You can integrate by parts twice and algebraically solve for the integral to get #int\ e^{5x}cos 3x\ dx=5/34 e^{5x}cos 3x+3/34 e^{5x}sin 3x+C#

Let #I=int\ e^{5x}cos 3x\ dx#. Now let #u=e^{5x}# and #dv=cos 3x\ dx# so that #du=5e^{5x}\ dx# and #v=1/3 sin 3x#.

Then #I=1/3 e^{5x}sin 3x-5/3int\ e^{5x}sin 3x\ dx#.

For this next integral, let #u=e^{5x}# and #dv=sin 3x\ dx# so that #du=5e^{5x}# and #v=-1/3 cos 3x#. It follows that

#I=1/3 e^{5x}sin 3x-5/3(-1/3 e^{5x}cos 3x+5/3 int e^{5x}cos 3x\ dx)#

#=1/3 e^{5x}sin 3x+5/9e^{5x}cos 3x-25/9 I#.

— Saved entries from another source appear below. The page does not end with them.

theorem fieldRow_selects {name : String} {op aBits immBits : Nat} (ha : aBits ≤ 8) (himm : immBits ≤ 16) (w : Word) :
    (fieldRow name op aBits immBits).selects (.command w) = true ↔
      opOf w = op ∧ aOf w < 2 ^ aBits ∧ immOf w < 2 ^ immBits := by
  have ha1 := Nat.two_pow_pos aBits
  have himm1 := Nat.two_pow_pos immBits
  simp only [selects_command_iff, fieldRow, true_and, and_eq_iff_fields]
  rw [← and_highMask_eq_zero ha (aOf_lt w), ← and_highMask_eq_zero himm (immOf_lt w)]
  generalize 2 ^ aBits = x at *
  generalize 2 ^ immBits = y at *
  rw [show (0xFF * 2 ^ 24 + (2 ^ 8 - x) * 2 ^ 16 + (2 ^ 16 - y)) / 2 ^ 24 = 0xFF by omega,
    show (0xFF * 2 ^ 24 + (2 ^ 8 - x) * 2 ^ 16 + (2 ^ 16 - y)) / 2 ^ 16 % 2 ^ 8 = 2 ^ 8 - x by omega,
    show (0xFF * 2 ^ 24 + (2 ^ 8 - x) * 2 ^ 16 + (2 ^ 16 - y)) % 2 ^ 16 = 2 ^ 16 - y by omega,
    Nat.mul_div_cancel _ (by decide), show op * 2 ^ 24 / 2 ^ 16 % 2 ^ 8 = 0 by omega,
    show op * 2 ^ 24 % 2 ^ 16 = 0 by omega, opOf_and_ones]

/-! ### A code's row (R113) -/

/-- The pattern of the row a code selects, if it selects one. -/
def Code.pattern : Code → Nat
  | .command w => opOf w * 2 ^ 24
  | .vector v => v.toNat

/-- A command's row fixes the opcode, a vector code's row both bits. -/
theorem mask_of_mem_opcodeTable : ∀ r ∈ opcodeTable,
    r.width = 32 ∧ r.mask / 2 ^ 24 = 0xFF ∧ r.pattern / 2 ^ 24 * 2 ^ 24 = r.pattern ∨ r.width = 2 ∧ r.mask = 3 := by
  decide

theorem patterns_nodup : (opcodeTable.map Row.pattern).Nodup := by decide

theorem row_eq_of_pattern_eq {r r' : Row} (hr : r ∈ opcodeTable) (hr' : r' ∈ opcodeTable)
    (h : r.pattern = r'.pattern) : r = r' :=
  List.inj_on_of_nodup_map patterns_nodup hr hr' h

theorem pattern_of_selects {r : Row} {c : Code} (hr : r ∈ opcodeTable) (h : r.selects c = true) :
    r.pattern = c.pattern := by
  cases c with
  | command w =>
    obtain ⟨hwidth, hfields⟩ := (selects_command_iff r w).1 h
    obtain ⟨hop, -⟩ := (and_eq_iff_fields w _ _).1 hfields
    obtain ⟨-, hmask, hpat⟩ | ⟨h2, -⟩ := mask_of_mem_opcodeTable r hr
    · rw [hmask, opOf_and_ones] at hop
      rw [← hpat, ← hop, Code.pattern]
    · omega
  | vector v =>
    obtain ⟨hwidth, hpat⟩ := (selects_vector_iff r v).1 h
    obtain ⟨h32, -⟩ | ⟨-, hmask⟩ := mask_of_mem_opcodeTable r hr
    · omega
    · rw [← hpat, hmask, Nat.and_two_pow_sub_one_eq_mod (n := 2), Nat.mod_eq_of_lt v.isLt, Code.pattern]

/-! ### Formats (R103) -/

/-- The formats with an operand in `a` and an `imm` that must be 0: Q, F, S for TGET and for SGET, and N, whose operand
is 0. -/
def bareFormat {α : Type} (ofCode : Nat → Option α) (e : DecodeError) (mk : α → Instr) (a imm : Nat) :
    Except DecodeError Instr :=
  match ofCode a with
  | none => .error e
  | some x => if imm = 0 then .ok (mk x) else .error .unusedField

/-- The formats with an operand in `a` and an immediate: QI, G, and SI for TSET and for SSET. -/
def immFormat {α : Type} (ofCode : Nat → Option α) (e : DecodeError) (mk : α → Nat → Instr) (a imm : Nat) :
    Except DecodeError Instr :=
  match ofCode a with
  | none => .error e
  | some x => .ok (mk x imm)

theorem formatN_eq (i : Instr) (a imm : Nat) :
    formatN i a imm = bareFormat zeroOfCode .unusedField (fun _ => i) a imm := by
  unfold formatN bareFormat
  cases a <;> simp [zeroOfCode]

theorem formatQ_eq (mk : QueueId → Instr) (a imm : Nat) :
    formatQ mk a imm = bareFormat QueueId.ofCode .reservedQueue mk a imm := by
  unfold formatQ bareFormat; cases QueueId.ofCode a <;> rfl

theorem formatF_eq (mk : FifoId → Instr) (a imm : Nat) :
    formatF mk a imm = bareFormat FifoId.ofCode .reservedFifo mk a imm := by
  unfold formatF bareFormat; cases FifoId.ofCode a <;> rfl

theorem formatST_eq (mk : TField → Instr) (a imm : Nat) :
    formatST mk a imm = bareFormat TField.ofCode .reservedSelector mk a imm := by
  unfold formatST bareFormat; cases TField.ofCode a <;> rfl

theorem formatSS_eq (mk : SField → Instr) (a imm : Nat) :
    formatSS mk a imm = bareFormat SField.ofCode .reservedSelector mk a imm := by
  unfold formatSS bareFormat; cases SField.ofCode a <;> rfl

theorem formatQI_eq (mk : QueueId → Nat → Instr) (a imm : Nat) :
    formatQI mk a imm = immFormat QueueId.ofCode .reservedQueue mk a imm := by
  unfold formatQI immFormat; cases QueueId.ofCode a <;> rfl

theorem formatSIT_eq (mk : TField → Nat → Instr) (a imm : Nat) :
    formatSIT mk a imm = immFormat TField.ofCode .reservedSelector mk a imm := by
  unfold formatSIT immFormat; cases TField.ofCode a <;> rfl

theorem formatSIS_eq (mk : SField → Nat → Instr) (a imm : Nat) :
    formatSIS mk a imm = immFormat SField.ofCode .reservedSelector mk a imm := by
  unfold formatSIS immFormat; cases SField.ofCode a <;> rfl

theorem formatG_eq (mk : FWhat → Nat → Instr) (a imm : Nat) :
    formatG mk a imm = immFormat FWhat.ofCode .reservedSelector mk a imm := by
  unfold formatG immFormat; cases FWhat.ofCode a <;> rfl

section OperandFormats

variable {α : Type} {ofCode : Nat → Option α} {code : α → Nat} {bits : Nat} {e : DecodeError}
  (operand : Operand ofCode code bits e)
include operand

theorem bareFormat_code (mk : α → Instr) (x : α) : bareFormat ofCode e mk (code x) 0 = .ok (mk x) := by
  simp [bareFormat, operand.ofCode_code]

theorem immFormat_code (mk : α → Nat → Instr) (x : α) (n : Nat) :
    immFormat ofCode e mk (code x) n = .ok (mk x n) := by
  rw [immFormat, operand.ofCode_code]

end OperandFormats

Therefore, #34/9 I=1/3 e^{5x}sin 3x+5/9 e^{5x}cos 3x#.

Multiplying both sides by #9/34#, rearranging, and tacking on a #+C# at the end gives

#I=int\ e^{5x}cos 3x\ dx=5/34 e^{5x}cos 3x+3/34 e^{5x}sin 3x+C#.